В Новое время в результате секуляризации вера в бессмертие души исчезла. Ей на смену пришла вера в институции как носителя философской позиции — иными словами, вера в академическую науку. То есть бессмертную часть души философа заменила его или ее академическая позиция. В рамках этой системы убеждений философы смертны, но бессмертными остаются их академические позиции: их книги переиздают, комментируют и преподают. В каком-то смысле академическая наука выступает в роли вечного платоновского философского состояния души посреди постоянно видоизменяющихся политических реалий. Так в Новое время философия институционализировалась и академизировалась: философ стал профессором философии. Невозможно рассказать здесь всю историю институционализации философии, но так или иначе в результате философы перестали быть субъектами созерцания. В наше время их позиция перестала быть метапозицией, a стала академической позицией. Соответственно, их основная задача теперь — передавать следующему поколению знание философии, определяемой как сумма исторически известных философских учений. Философия оказалась составной частью профессионального образования, встроенной в систему производства и администрирования так называемого «человеческого капитала».

Очень быстро выяснилось, что якобы независимый и вечный характер академии — иллюзия. В конце концов, академия — это бюрократическое учреждение, встроенное в более широкую бюрократическую и институциональную систему современного государства. От философа ждут публикаций, участия в университетском администрировании, часто — в фандрейзинге. Иными словами, для современных философов философия стала способом заработать на жизнь, прокормить себя и свою семью. Поэтому философы вовлечены в агрессивную борьбу за должности, престиж, публикации и зарплаты. Что современный философ не практикует, так это идеал незаинтересованного созерцания. Иными словами, в течение Нового времени философия из способа созерцания превратилась в способ заработка. Философ стал таким же работником, как любой другой работник, причем работником в том числе и ручного труда, ведь философ должен писать, а письмо, в сущности, — труд ручной. Говоря современным языком, философы стали «поставщиками контента», но одновременно они неспособны придать форму контенту, который они «поставляют». Форму придает режим, в котором они работают.
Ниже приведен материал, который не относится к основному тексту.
/-- Granted transfers to a slot that are not yet applied. -/
def State.granted (s : State) (core slot : Nat) : List Transfer :=
  s.transfers.filter fun t => decide (t.dst = core ∧ t.slot = slot)

/-- Credits granted to a slot whose tiles have not left yet. -/
def State.grantedCredits (s : State) (core slot : Nat) : List Credit :=
  s.credits.filter fun c => decide (c.dst = core ∧ c.slot = slot ∧ c.reply = some .granted)

/-- Something granted to the slot is not yet applied. -/
def State.grantsLeft (s : State) (core slot : Nat) : Bool :=
  decide (s.granted core slot ≠ [] ∨ s.grantedCredits core slot ≠ [])

/-- The slot is complete when REMAIN is 0 and every granted transfer is applied (R228). -/
def State.settleSlot (s : State) (core slot : Nat) : State :=
  let x := s.slot core slot
  if (x.st = .open_ ∨ x.st = .away) ∧ x.remain = 0 ∧ !s.grantsLeft core slot then s.completeSlot core slot else s

/-- The transfers of which one is accepted next at a slot: the oldest of each sending core (R227). -/
def heads : List Transfer → List Transfer
  | [] => []
  | t :: ts => t :: (heads ts).filter fun u => decide (u.core ≠ t.core)

/-- The transfer that arrives next at a slot: with several senders any of them may (R227). -/
def State.arriving (s : State) (core slot : Nat) : Option Transfer × State :=
  match heads (s.granted core slot) with
  | [] => (none, s)
  | [t] => (some t, s)
  | ts =>
    let (n, s1) := s.take
    (ts[Config.freeChoice n % ts.length]?, s1)

/-- The slot-table entry is still one of the chain's: retirement of its destination frame may have freed it, and another
chain taken it, since (R218). -/
def Chain.has (c : Chain) (x : Slot) : Bool :=
  decide (x.st ≠ .free ∧ x.st ≠ .held ∧ x.asid = c.asid ∧ x.owner = c.core ∧ x.chain = c.index)

/-- Slots of a chain are freed in ascending order, up to the first that has a granted transfer on its way. -/
def State.freeSlots (s : State) (c : Chain) : List (Nat × Nat) → List (Nat × Nat) × State
  | [] => ([], s)
  | (d, k) :: rest =>
    if !c.has (s.slot d k) then s.freeSlots c rest
    else if s.grantsLeft d k then ((d, k) :: rest, s)
    else (s.freeSlotEntry d k).freeSlots c rest

/-- A chain's slots are freed as far as they can be now; its entry goes last (R229). -/
def State.freeChain (s : State) (c : Chain) : State :=
  let (left, s1) := s.freeSlots c c.slots
  { s1 with chains := s1.chains.filter (fun d => decide (d ≠ c)) ++ (if left.isEmpty then [] else [{ c with slots := left }]) }

/-- The chain that the SUMFREE in which a rod waits names: none where it waits in none, or where the chain is gone. -/
def State.sumfreeChain (s : State) (r : Rod) : Option Chain :=
  match r.status, s.instrAt r with
  | .asleep .sumfree _ _, some (.sumfree f) => s.chain? r.core (r.sreg (sIndex f.a)).toNat
  | _, _ => none

/-- The SUMFREEs that wait free what they can now; one whose chain is gone is complete (R229). -/
def State.goOnSumfree (s : State) : State :=
  s.rods.foldl (fun s r =>
    match s.sumfreeChain r with
    | none => s
    | some c =>
      let s1 := s.freeChain c
      if (s1.chain? c.core c.index).isNone then s1.modRod r.uid fun q => q.served true true else s1) s

/-- TRANSFER_APPLY: a granted tile is added whole into its slot, or dropped at a Dead one; SUMFREEs that waited for it go on
(R227 to R229, R235). -/
def execTransferApply (core slot : Nat) (s : State) : Host.Outcome State Fault Refusal :=
  match s.arriving core slot with
  | (none, s1) => .next s1
  | (some t, s1) =>
    let x := s1.slot core slot
    let s2 := { s1 with transfers := s1.transfers.erase t }
    let dropped := if x.st = .dead then s2.setSlot core slot { x with discarded := x.discarded + 1 } else s2
    match s2.frame? x.frame with
    | none => .next dropped.goOnSumfree
    | some g =>
      if x.st = .open_ ∨ x.st = .away then
        let ys := addWords x (s2.slotWords g x) x.guard t.words
        let x' := { x with
          applied := x.applied + 1
          guard := if x.fixed then ys.map fun y => y.2.1 else []
          flags := ys.foldl (fun k y => k ||| y.2.2) x.flags }
        .next (((s2.setSlot core slot x').putWords core (g.range 3 x.cell 1).first (ys.map Prod.fst)).settleSlot core slot).goOnSumfree
      else .next dropped.goOnSumfree

/-! ### SUMFREE (R229) and wakes (R233) -/

/-- SUMFREE (R229). -/
def execSumfree (f : ShA) (s : State) : Host.Outcome State Fault Refusal :=
  execute (.sumfree f) (do
    let r ← M.rod
    let i := (r.sreg (sIndex f.a)).toNat
    M.need (decide (i < 16)) (.trap 9 4 none 0 0)
    let s ← get
    match s.chain? r.core i with
    | none => throw (capFault none 2)
    | some c =>
      M.need (decide (c.frame = r.frame)) (capFault none 2)
      set (s.freeChain c)
      let s1 ← get
      M.need (s1.chain? r.core i).isNone (.sleep 0 .sumfree false)) s
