/-- The fields of a bind record. -/
def BindRec.ofNat (x : Nat) : BindRec :=
  ⟨field x 464 48, field x 432 32, field x 422 10, field x 412 10, field x 408 4, field x 405 3, field x 398 7,
    field x 392 6, field x 387 5, field x 368 16, field x 352 16, field x 304 48,
    [Seg.ofNat (field x 264 40), Seg.ofNat (field x 224 40), Seg.ofNat (field x 184 40), Seg.ofNat (field x 144 40)],
    field x 125 19, field x 384 3 + field x 0 125⟩

/-- The 512 bits of a bind record. -/
def BindRec.toNat (b : BindRec) : Nat :=
  let seg (i : Nat) : Nat := (nth ⟨0, 0⟩ b.segs i).limit.toNat * 2 ^ 20 + (nth ⟨0, 0⟩ b.segs i).base.toNat
  packFields [(125, 0), (19, b.devid), (40, seg 3), (40, seg 2), (40, seg 1), (40, seg 0), (48, b.lrec), (16, b.fmt),
    (16, b.mode), (3, 0), (5, b.w0), (6, b.wn), (7, b.l0), (3, b.allocM1), (4, b.beadsM1), (10, b.rodsM1),
    (10, b.asid), (32, b.frameid), (48, b.kpc)]

/-- A bind record is malformed (R274). -/
def BindRec.bad (b : BindRec) : Bool :=
  decide (b.reserved ≠ 0 ∨ Config.windows < b.w0 + b.wn) || controlBad b.mode b.fmt ||
    (b.segs.zip (List.range 4)).any fun (g, buf) => decide (bufferCells buf < g.base.toNat + g.limit.toNat)

/-- The core has room for the frame where the record places it (R275). -/
def State.bindFits (s : State) (core : Nat) (b : BindRec) : Bool :=
  s.rodsFit core b.l0 (b.rodsM1 + 1) ((b.beadsM1 + 1) * 32 * (b.allocM1 + 1)) &&
    decide ((s.coreFrames core).length < Config.frameTable) &&
    (s.windowsTaken core).all (fun t => !overlap b.w0 b.wn t.1 t.2) &&
    (b.segs.zip (List.range 4)).all fun (g, buf) =>
      (s.segsTaken core buf).all fun t => !overlap g.base.toNat g.limit.toNat t.1 t.2

/-- Handles as binding loads them: an entry on which CAPLD would fault gives V = 0 (R275). -/
def State.loadHandles (s : State) (asid : Nat) : List Nat → List Cap × State
  | [] => ([], s)
  | i :: is =>
    match s.handle asid i with
    | (.ok (some c), s') =>
      let (cs, s2) := s'.loadHandles asid is
      (c :: cs, s2)
    | (_, s') =>
      let (cs, s2) := s'.loadHandles asid is
      (Cap.empty :: cs, s2)

/-- The 256 bytes of a launch record at a device virtual address, as the dispatch and slot hardware read it; none
where its pages are not resident. -/
def State.recordVa (s : State) (asid va : Nat) : Option Nat × State :=
  match s.engineVa asid va false with
  | (.error _, s') => (none, s')
  | (.ok a0, s') =>
    match s'.engineVa asid (va + 128) false with
    | (.error _, s2) => (none, s2)
    | (.ok a1, s2) => (some (s2.linesNat [a0, a1]), s2)

/-- Every cell of a frame's segments is absent and zero (R125). -/
def State.clearSegments (s : State) (f : Frame) : State :=
  [0, 1, 2, 3].foldl (fun (s : State) buf => s.clearCells f.core buf (f.seg buf).base.toNat (f.seg buf).limit.toNat) s

/-- The object of the first of some handle-table entries with V and X whose object holds a code address, as the slot
hardware finds it: as `M.codeObjectIn` (assumption 56). -/
def State.codeObjectIn (s : State) (asid va : Nat) : List Nat → Option (Nat × Nat) × State
  | [] => (none, s)
  | i :: is =>
    match s.handle asid i with
    | (.ok (some c), s1) =>
      if c.v && c.x then
        match s1.unitObject asid c.handle.toNat with
        | (.ok (len, base), s2) =>
          if base ≤ va ∧ va < base + len then (some (base, len), s2) else s2.codeObjectIn asid va is
        | (.error _, s2) => s2.codeObjectIn asid va is
      else s1.codeObjectIn asid va is
    | (_, s1) => s1.codeObjectIn asid va is

/-- The core drops the lines of the frame's code object when a frame is bound there (R77), and every line of the context
where the object cannot be told. -/
def State.dropCode (s : State) (f : Frame) : State :=
  let (o, s1) := s.codeObjectIn f.asid f.kpc.toNat (List.range (s.ctxField f.asid 112 16 + 1))
  let drops (l : ICacheLine) : Bool := decide (l.core = f.core ∧ l.asid = f.asid) &&
    match o with
    | none => true
    | some (base, len) => decide (128 * l.line < base + len ∧ base < 128 * l.line + 128)
  { s1 with icache := s1.icache.filter fun l => !drops l }

/-- A frame with its rods joins its core; `g` changes each rod. -/
def State.addFrame (s : State) (f : Frame) (g : Rod → Rod) : State :=
  (({ s with frames := s.frames ++ [f] }.clearSegments f).dropCode f).bindRods f g 0 (f.rodsM1 + 1)

/-- A frame of this device: D + f mod n is this device, D being the device whose queue received the record (R273). -/
def State.ownFrame (s : State) (first devM1 f : Nat) : Bool := decide ((first + f % (devM1 + 1)) % 4096 = s.endpoint)

/-- The frames of a launch that this device binds. -/
def State.ownFrames (s : State) (first : Nat) (l : LaunchRec) : Nat :=
  ((List.range (l.devM1 + 1)).map fun d =>
    if s.ownFrame first l.devM1 d then (l.framesM1 + l.devM1 + 1 - d) / (l.devM1 + 1) else 0).sum

/-- The launch that a frame bound from a record belongs to: one with frames still to bind, or a new one. -/
def State.joinLaunch (s : State) (asid lrec frames : Nat) (l : LaunchRec) : Nat × State :=
  match s.launches.find? (fun x => decide (x.asid = asid ∧ x.lrec = lrec ∧ x.unbound ≠ 0)) with
  | some x =>
    (x.uid, { s with launches := s.launches.map fun y => if y.uid = x.uid then { y with unbound := y.unbound - 1 } else y })
  | none =>
    let (u, s1) := s.take
    (u, { s1 with launches := s1.launches ++ [⟨u, asid, lrec, frames - 1, frames, l.dw, l.doneh, l.doneoff⟩] })

/-- The frame of a bind record on a core, in an entry of its frame table, with its launch state (R275, R276).  Bits [1:0] of
KPC are dropped (assumption 53). -/
def BindRec.frame (b : BindRec) (core ft uid launch : Nat) (caps : List Cap) (args : List Dword) (gang : Bool) : Frame :=
  { uid := uid, asid := b.asid, frameid := BitVec.ofNat 32 b.frameid, core := core, launch := launch
    kpc := codeAddr b.kpc, rodsM1 := b.rodsM1, beadsM1 := b.beadsM1, alloc := 32 * (b.allocM1 + 1)
    l0 := b.l0, w0 := b.w0, mode := modeControl b.mode, fmt := fmtOf b.fmt
    devid := BitVec.ofNat 19 b.devid, boardid := BitVec.ofNat 6 (boardOf core), tableid := BitVec.ofNat 4 (tableOf core)
    caps := capRegs caps, args := args
    segS := nth ⟨0, 0⟩ b.segs 0, segW := nth ⟨0, 0⟩ b.segs 1, segA := nth ⟨0, 0⟩ b.segs 2, segC := nth ⟨0, 0⟩ b.segs 3
    windows := List.replicate b.wn Window.empty, phases := 0, gang := gang, ft := ft, barriers := [] }

/-- A bind record is written to a core's bind port: the status read back (R274 to R276). `frames` is how many frames
of the launch this device binds, and `stamps` are the releases of whoever published the launch (R164). -/
def State.bind (s : State) (core frames : Nat) (stamps : List Stamp) (b : BindRec) : Nat × State :=
  if b.bad then (2, s)
  else if !s.contextFits core b.asid then (3, s)
  else if !s.bindFits core b then (1, s)
  else
    match s.recordVa b.asid b.lrec with
    | (none, s') => (2, s')
    | (some x, s') =>
      let l := LaunchRec.ofNat x
      let (caps, s2) := s'.loadHandles b.asid (l.hidx.take l.nh)
      let (launch, s3) := s2.joinLaunch b.asid b.lrec frames l
      let (u, s4) := s3.take
      (0, s4.addFrame (b.frame core (s4.freeFrame core) u launch caps (l.args.take l.na) l.gang)
        (Rod.launchedBy (if l.devM1 = 0 then 4 else 5) stamps))
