/-- VMARCH (R257, R423, R430). -/
def execVmarch (f : ShDAB) (s : State) : Host.Outcome State Fault Refusal :=
  executeEnding (.vmarch f) f.d (do
    M.inAllocation (.vmarch f) false
    M.liveNamed
    let r ← M.rod
    let x := (r.sreg (sIndex f.b)).toNat
    M.reservedIn (decide (field x 4 12 ≠ 0 ∨ field x 36 28 ≠ 0))
    let cells ← M.descriptor (field x 16 20) 4
    let desc : BitVec 512 := nth 0 cells 3 ++ nth 0 cells 2 ++ nth 0 cells 1 ++ nth 0 cells 0
    M.reservedIn (gridReserved desc.toNat)
    let g := Grid.ofNat desc.toNat
    let cap := r.cap (field x 0 4)
    let rights : Rights := { rd := true, e := true }
    M.checkCap (r.firstBead false) cap rights g.moff (4 * g.cells)
    M.checkCap (r.firstBead false) cap rights g.doff (4 * g.cells * 8 ^ g.logs)
    pure fun r k => pure (.march cap desc (r.vgroup k f.a 12))) s

/-- MARCH_RESULT (R265 to R268): the march unit makes one call of step(); at the end of the march it writes the result area,
and the record becomes ready. -/
def execMarchResult (record : Nat) (s : State) : Host.Outcome State Fault Refusal :=
  match s.unitWork record with
  | none => .next s
  | some c =>
    match c.req with
    | .march cap desc ray =>
      match marchStart (ray.map BitVec.toNat) (Grid.ofNat desc.toNat) with
      | .error ws => .next (s.putResult c ws)
      | .ok (m, start) =>
        let p := c.point.getD start
        match m.step s c cap p with
        | (.done ws, s') => .next (s'.putResult c ws)
        | (.fails e, s') => .next ((s'.unitFails c e).modCont c.uid fun c => { c with point := some p })
        | (.on q, s') => .next (s'.modCont c.uid fun c => { c with point := some q })
    | _ => .next s

/-- A save stops a march at its next call of step(), or at the one in progress, with kind 4 (R268); no rod is formed, and
what a read of it waited for has no effect. -/
def State.stopMarch (t : State) (c : ContRec) : State :=
  let s := { t with fabricWaits := t.fabricWaits.filter fun w => decide (w.who ≠ Walker.unit_ c.uid) }
  match c.req with
  | .march _ desc ray =>
    match marchStart (ray.map BitVec.toNat) (Grid.ofNat desc.toNat) with
    | .error ws => s.writeResult c ws
    | .ok (m, start) =>
      let p := c.point.getD start
      s.writeResult c (marchWords m.ray 4 p.ta p)
  | _ => t

/-- The point at which a march stands once its read has failed: a density is read after the draw of its distance
(R265, R267). -/
def MarchPoint.afterRead (p : MarchPoint) : MarchPoint :=
  if p.inside.isSome then { p with idx := (p.idx + 1) % 2 ^ 32 } else p

/-- A unit's page fault was resolved with FAIL: status 2, kind 5, or free texels (R268, R423, assumption 14). -/
def State.failUnit (s : State) (c : ContRec) : State :=
  match c.req with
  | .tex _ _ _ _ _ _ _ => s.putResult c ((List.range 4).map fun i => Config.freeTexel i)
  | .trace _ _ _ _ => s.putResult c (missWords 2 ((c.trace.map TracePoint.visits).getD 0))
  | .march _ desc ray =>
    let ws := ray.map BitVec.toNat
    match marchStart ws (Grid.ofNat desc.toNat) with
    | .error x => s.putResult c x
    | .ok (_, start) => s.putResult c (marchWords ws 5 (c.point.getD start).ta (c.point.getD start).afterRead)

end Sys2Proof.Machine
end

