/-- The place of record `n` in a die's queue, where the facility is in use (R153, R306). -/
def State.faultPlace (s : State) (d n : Nat) : Option Nat :=
  (s.sysEntry (0x40 + 8 * d)).map fun b => b + 32 * (n % Config.faultRing)

/-- The die's queue has no place for record `n` while an unresolved record stands there (R153).  The manual does not say when
a queue is full: in the model a record is held back only by an unresolved one in its own place of the ring, not by 4,096
unresolved ones, nor by resolved ones that the service has not read (DESIGN CHOICE, assumption 81). -/
def State.ringFull (s : State) (d n : Nat) : Bool :=
  s.faultRecs.any fun x => decide (x.die = d ∧ x.recid % Config.faultRing = n % Config.faultRing)

/-- The 256 bits of a fault record (R153): PHASE is 1 on the writer's first pass, then alternates. -/
def FaultRec.toNat (f : FaultRec) : Nat :=
  packFields [(48, f.va), (16, 0), (10, f.asid), (6, 0), (8, f.core), (3, f.agent), (1, 0), (4, f.kind), (16, f.merged),
    (16, 0), (32, f.recid), (48, f.pc.toNat), (47, 0), (1, 1 - f.recid / Config.faultRing % 2)]

/-- A fault that waits can go to its queue now: it merges, or its queue has room. -/
def State.recordable (s : State) (f : FaultRec) : Bool :=
  (s.mergeTarget f).isSome ||
    (let n := nth 0 s.recids f.homeDie
     (s.faultPlace f.homeDie n).isSome && !s.ringFull f.homeDie n)

/-- A fault merges into an unresolved record: MERGED rises by one, in place (R154), as an access of no path (R155,
assumption 79). -/
def State.mergeFault (s : State) (f x : FaultRec) : State :=
  let y := { x with merged := min 65535 (x.merged + 1), who := x.who ++ f.who }
  let s1 := { s with faultRecs := s.faultRecs.map fun z => if z = x then y else z }
  let s2 := match s.faultPlace x.die x.recid with
    | none => s1
    | some a => s1.homeWriteNat (a + 12) 2 y.merged
  s2.tagAll x.die x.recid f.who

/-- A fault is written as a new record of its die's queue (R153), as an access of no path (R155, assumption 79). -/
def State.newRecord (s : State) (f : FaultRec) : State :=
  let d := f.homeDie
  let n := nth 0 s.recids d
  let x := { f with die := d, recid := n, merged := 0 }
  match s.faultPlace d n with
  | none => s
  | some a =>
    ({ s with faultRecs := s.faultRecs ++ [x], recids := setNth s.recids d ((n + 1) % 2 ^ 32) }.homeWriteNat a 32 x.toNat).tagAll
      d n f.who

/-- FAULT_RECORD_WRITE (R153, R154): the oldest fault whose queue has room is written, or merges. -/
def execFaultRecordWrite (s : State) : Host.Outcome State Fault Refusal :=
  match s.faultWait.find? s.recordable with
  | none => .next s
  | some f =>
    let s1 := { s with faultWait := s.faultWait.erase f }
    match s.mergeTarget f with
    | some x => .next (s1.mergeFault f x)
    | none => .next (s1.newRecord f)

/-! ### Imprecise faults and stall limits -/

/-- PORT_REVOKED_FAULT (R121, R136): the reply of the memory port to an access that it rejected. -/
def execPortRevokedFault (s : State) : Host.Outcome State Fault Refusal :=
  match s.portFaults with
  | [] => .next s
  | f :: fs =>
    let s1 := { s with portFaults := fs }
    match s.rod? f.rod with
    | none => .next s1
    | some r => .next (s1.raiseHalt r.asid { haltOfRod s1 r 8 f.cause f.bead f.info.toNat with pc := f.pc })

/-- The limit of a stall that something bars, by the page's MT (R313). -/
def Barred.limit (mt : Nat) : Barred → Nat
  | .page _ => fabricLimit
  | .port _ => tierLimit mt

/-- The device virtual address of a committed line's byte (R313, assumption 63). -/
def Inflight.vaOf (i : Inflight) (a : Nat) : Nat :=
  ((i.tags.find? fun x => decide (x.line = lineOf a)).map fun x => x.va + a % 128).getD 0

/-- The cycle at which a waiting access has stalled as long as it may, with whoever stalls (R313): none where no limit
applies. -/
def Sleep.stallEnd (began : Nat) : Sleep → Option Nat
  | .fabric _ _ _ => some (began + fabricLimit)
  | .tier _ _ _ limit => some (began + limit)
  | _ => none

/-- The address and bead of an access that stalls. -/
def Sleep.stalled : Sleep → Nat × Nat
  | .fabric _ va k => (va, k)
  | .tier _ va k _ => (va, k)
  | _ => (0, 0)

/-- The limit of an engine request that stalls. -/
def EngineWait.limit : EngineWait → Option Nat
  | .walk _ _ => none
  | .page _ => some fabricLimit
  | .port _ limit => some limit

/-- The cycle at which a committed line has stalled as long as it may, with the address: none where nothing bars it. -/
def State.lineStall (s : State) (i : Inflight) : Option (Nat × Nat) :=
  (s.barredBytes i.bytes).map fun (x, a) => (i.began + x.limit (mtIn i.tags a), a)

/-- The halt of a committed line that stalled: imprecise, at the rod's commit point (R313). -/
def haltOfLine (s : State) (i : Inflight) (va : Nat) : Halt :=
  ⟨s.clk, 10, 3, i.pc, i.frameid, i.rodid, i.core, 0, BitVec.ofNat 48 va, 0, false, 0, 0, false⟩

/-- STALL_TIMEOUT (R286, R313): an access has waited for an export page or a CXL port up to its limit. -/
def execStallTimeout (agent : StallAgent) (s : State) : Host.Outcome State Fault Refusal :=
  match agent with
  | .rod u =>
    match s.rod? u with
    | none => .next s
    | some r =>
      match r.status with
      | .asleep why _ began =>
        match why.stallEnd began with
        | none => .next s
        | some t =>
          if t ≤ s.now then
            .next ((s.modRod u fun r => { r with status := .ready }).takeTrap u 10 3 (some why.stalled.2) why.stalled.1 0)
          else .next s
      | _ => .next s
  | .request i =>
    match s.fabricWaits[i]? with
    | none => .next s
    | some w =>
      match w.for_.limit with
      | none => .next s
      | some n =>
        if w.began + n ≤ s.now then
          .next ({ s with fabricWaits := s.fabricWaits.erase w }.raiseHalt w.asid (haltOfEngine s w.core 10 3 w.va w.frameid))
        else .next s
  | .line n =>
    match s.inflight[n]? with
    | none => .next s
    | some i =>
      match s.lineStall i with
      | none => .next s
      | some (t, a) =>
        if t ≤ s.now then
          .next ({ s with inflight := s.inflight.erase i }.raiseHalt i.asid (haltOfLine s i (i.vaOf a)))
        else .next s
Это конкретно означает, что философия перестала быть автономной, суверенной, самоопределяемой формой жизни. Вместо этого жизнь философа обретает форму извне — от бюрократии, политической власти или академического учреждения.

Очень хорошо это видел Гегель: единственное, что философ как профессор философии может созерцать, — это история философии. Постисторическую современность, напротив, определяет система законов и правил, которые нельзя созерцать, а можно только соблюдать и послушно исполнять. Так философия как история созерцания подходит к своему завершению, и начинается новая эра работы — письма и преподавания. А преподавание есть не столько работа убеждения, сколько работа разубеждения — демонстрация того, что время озарений и новых идей прошло. По Гегелю, после французской революции все господа погибли, и единственным, но абсолютным господином осталась смерть. Философ, как такой же работник среди других работников, тоже подвержен страху смерти. И это значит, что философы больше не могут преодолеть этот страх с помощью акта эпохе. Соответственно, они вынуждены действовать внутри системы законов, защищающих их и одновременно ограничивающих. Когда Гуссерль позднее пытался возродить старую философскую этику и тематизировал акт эпохе, он понимал его как происходящий в области «как если бы». Таким образом, философское эпохе было перенесено в сферу чистого воображения, оно больше не было формой жизни, став лишь художественно воображенной формой.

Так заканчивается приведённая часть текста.